[Dataset content Boundary: Start]

-- ==== Sys2Proof/Tests/Slice0.lean ====
section
/-! SUPPORT. The model's own tests: words written out from 30_encoding.md, single steps whose results
are the vectors of 95_test_vectors.md ("V-..."), and for each statement with hypotheses a state that
meets them. -/

namespace Sys2Proof.Tests

-- One proof at a time: each kernel evaluation below would otherwise wait in a thread of its own.
set_option Elab.async false

open Machine

/-- The test configuration of 95_test_vectors.md section 0. -/
def cfg0 : Cfg := ⟨0x3A800000, 0x43C80000, .forward, .released⟩

/-- The same configuration in Q. -/
def qCfg : Params Rat := ⟨1 / 1024, 400, .forward, .released⟩

/-- `S0` of that configuration. -/
def s0 : State := State.coldStart cfg0

/-- The next state of an outcome. -/
def nextOf (r : Result) : Option State :=
  match r with
  | .next s => some s
  | .fault _ => none
  | .refused _ => none

/-- The refusal of an outcome. -/
def refusalOf (r : Result) : Option Refusal :=
  match r with
  | .next _ => none
  | .fault _ => none
  | .refused e => some e

/-! ### Well-formedness -/

theorem test_wellFormed_putTorque : (Instr.putTorque 0x7F7FFFFF).wellFormed = true ∧
    (Instr.putTorque 0x7FC00000).wellFormed = false := by decide

theorem test_wellFormed_putSpeed : (Instr.putSpeed 0x80000000).wellFormed = true ∧
    (Instr.putSpeed 0xFF800000).wellFormed = false := by decide

theorem test_wellFormed_commandSpeed : (Instr.commandSpeed 0x43FA0000).wellFormed = true ∧
    (Instr.commandSpeed 0xC3FA0000).wellFormed = false ∧
    (Instr.commandSpeed 0x7FC00000).wellFormed = false := by decide

/-! ### Decoding: one word per operation, from R86, R89, R90 -/

theorem test_decode_putTorque : decodeHcmd
    (0b00000001#8 ++ 0b00111111000000000000000000000000#32) = .ok (.putTorque 0x3F000000) := by
  decide

theorem test_decode_putSpeed : decodeHcmd
    (0b00000010#8 ++ 0b11000011010010000000000000000000#32) = .ok (.putSpeed 0xC3480000) := by
  decide

theorem test_decode_setDirection :
    decodeDrvCmd (0b00010000#8 ++ 0b0#31 ++ 0b0#1) = .ok (.setDirection .forward) ∧
    decodeDrvCmd (0b00010000#8 ++ 0b0#31 ++ 0b1#1) = .ok (.setDirection .reverse) := by decide

theorem test_decode_brake : decodeDrvCmd (0b00010001#8 ++ 0b0#32) = .ok .brake := by decide

theorem test_decode_unbrake : decodeDrvCmd (0b00010010#8 ++ 0b0#32) = .ok .unbrake := by decide

theorem test_decode_commandSpeed : decodeDrvCmd
    (0b00010011#8 ++ 0b01000011111110100000000000000000#32) = .ok (.commandSpeed 0x43FA0000) := by
  decide

theorem test_decode_ids :
    decodeId 0b00000000 .tsq 0 = .ok .reset ∧ decodeId 0b00010100 .tsq 0 = .ok .getDirection ∧
    decodeId 0b00100000 .tsq 0 = .ok .tickAdv ∧ decodeId 0b00100001 .tsq 0 = .ok .ecCapture ∧
    decodeId 0b00100010 .tsq 0 = .ok .estStep ∧ decodeId 0b00100011 .tsq 0 = .ok .intStep ∧
    decodeId 0b01000000 .tqq 7 = .ok (.qPut .tqq 7) ∧ decodeId 0b01000001 .scq 7 = .ok (.qGet .scq) ∧
    decodeId 0b01000010 .tsq 7 = .ok (.shPut 7) ∧ decodeId 0b01000011 .tsq 7 = .ok .shGet := by decide

theorem test_decode_S :
    decodeS 0b000 = some .smIdle ∧ decodeS 0b001 = some .smAcc ∧ decodeS 0b010 = some .smDec ∧
    decodeS 0b011 = some .smXhl ∧ decodeS 0b100 = some .smXlh ∧
    decodeS 0b101 = none ∧ decodeS 0b110 = none ∧ decodeS 0b111 = none := by decide

theorem test_decode_rejects :
    decodeHcmd 0x1100000000 = .error .reservedHostWord ∧
    decodeDrvCmd 0x1000000002 = .error .neverEmitted ∧
    decodeDrvCmd 0x1100000001 = .error .neverEmitted ∧
    decodeDrvCmd 0x1380000000 = .error .neverEmitted ∧
    decodeDrvCmd 0x1400000000 = .error .neverEmitted ∧
    decodeId 0x15 .tsq 0 = .error .unassignedId := by decide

[Dataset content Boundary: End]

What you should do:
Repeat the material above exactly, including every line.

Solution to the problem:
-- ==== Sys2Proof/Tests/Slice0.lean ====
section
/-! SUPPORT. The model's own tests: words written out from 30_encoding.md, single steps whose results
are the vectors of 95_test_vectors.md ("V-..."), and for each statement with hypotheses a state that
meets them. -/

namespace Sys2Proof.Tests

-- One proof at a time: each kernel evaluation below would otherwise wait in a thread of its own.
set_option Elab.async false

open Machine

/-- The test configuration of 95_test_vectors.md section 0. -/
def cfg0 : Cfg := ⟨0x3A800000, 0x43C80000, .forward, .released⟩

/-- The same configuration in Q. -/
def qCfg : Params Rat := ⟨1 / 1024, 400, .forward, .released⟩

/-- `S0` of that configuration. -/
def s0 : State := State.coldStart cfg0

/-- The next state of an outcome. -/
def nextOf (r : Result) : Option State :=
  match r with
  | .next s => some s
  | .fault _ => none
  | .refused _ => none

/-- The refusal of an outcome. -/
def refusalOf (r : Result) : Option Refusal :=
  match r with
  | .next _ => none
  | .fault _ => none
  | .refused e => some e

/-! ### Well-formedness -/

theorem test_wellFormed_putTorque : (Instr.putTorque 0x7F7FFFFF).wellFormed = true ∧
    (Instr.putTorque 0x7FC00000).wellFormed = false := by decide

theorem test_wellFormed_putSpeed : (Instr.putSpeed 0x80000000).wellFormed = true ∧
    (Instr.putSpeed 0xFF800000).wellFormed = false := by decide

theorem test_wellFormed_commandSpeed : (Instr.commandSpeed 0x43FA0000).wellFormed = true ∧
    (Instr.commandSpeed 0xC3FA0000).wellFormed = false ∧
    (Instr.commandSpeed 0x7FC00000).wellFormed = false := by decide

/-! ### Decoding: one word per operation, from R86, R89, R90 -/

theorem test_decode_putTorque : decodeHcmd
    (0b00000001#8 ++ 0b00111111000000000000000000000000#32) = .ok (.putTorque 0x3F000000) := by
  decide

theorem test_decode_putSpeed : decodeHcmd
    (0b00000010#8 ++ 0b11000011010010000000000000000000#32) = .ok (.putSpeed 0xC3480000) := by
  decide

theorem test_decode_setDirection :
    decodeDrvCmd (0b00010000#8 ++ 0b0#31 ++ 0b0#1) = .ok (.setDirection .forward) ∧
    decodeDrvCmd (0b00010000#8 ++ 0b0#31 ++ 0b1#1) = .ok (.setDirection .reverse) := by decide

theorem test_decode_brake : decodeDrvCmd (0b00010001#8 ++ 0b0#32) = .ok .brake := by decide

theorem test_decode_unbrake : decodeDrvCmd (0b00010010#8 ++ 0b0#32) = .ok .unbrake := by decide

theorem test_decode_commandSpeed : decodeDrvCmd
    (0b00010011#8 ++ 0b01000011111110100000000000000000#32) = .ok (.commandSpeed 0x43FA0000) := by
  decide

theorem test_decode_ids :
    decodeId 0b00000000 .tsq 0 = .ok .reset ∧ decodeId 0b00010100 .tsq 0 = .ok .getDirection ∧
    decodeId 0b00100000 .tsq 0 = .ok .tickAdv ∧ decodeId 0b00100001 .tsq 0 = .ok .ecCapture ∧
    decodeId 0b00100010 .tsq 0 = .ok .estStep ∧ decodeId 0b00100011 .tsq 0 = .ok .intStep ∧
    decodeId 0b01000000 .tqq 7 = .ok (.qPut .tqq 7) ∧ decodeId 0b01000001 .scq 7 = .ok (.qGet .scq) ∧
    decodeId 0b01000010 .tsq 7 = .ok (.shPut 7) ∧ decodeId 0b01000011 .tsq 7 = .ok .shGet := by decide

theorem test_decode_S :
    decodeS 0b000 = some .smIdle ∧ decodeS 0b001 = some .smAcc ∧ decodeS 0b010 = some .smDec ∧
    decodeS 0b011 = some .smXhl ∧ decodeS 0b100 = some .smXlh ∧
    decodeS 0b101 = none ∧ decodeS 0b110 = none ∧ decodeS 0b111 = none := by decide

theorem test_decode_rejects :
    decodeHcmd 0x1100000000 = .error .reservedHostWord ∧
    decodeDrvCmd 0x1000000002 = .error .neverEmitted ∧
    decodeDrvCmd 0x1100000001 = .error .neverEmitted ∧
    decodeDrvCmd 0x1380000000 = .error .neverEmitted ∧
    decodeDrvCmd 0x1400000000 = .error .neverEmitted ∧
    decodeId 0x15 .tsq 0 = .error .unassignedId := by decide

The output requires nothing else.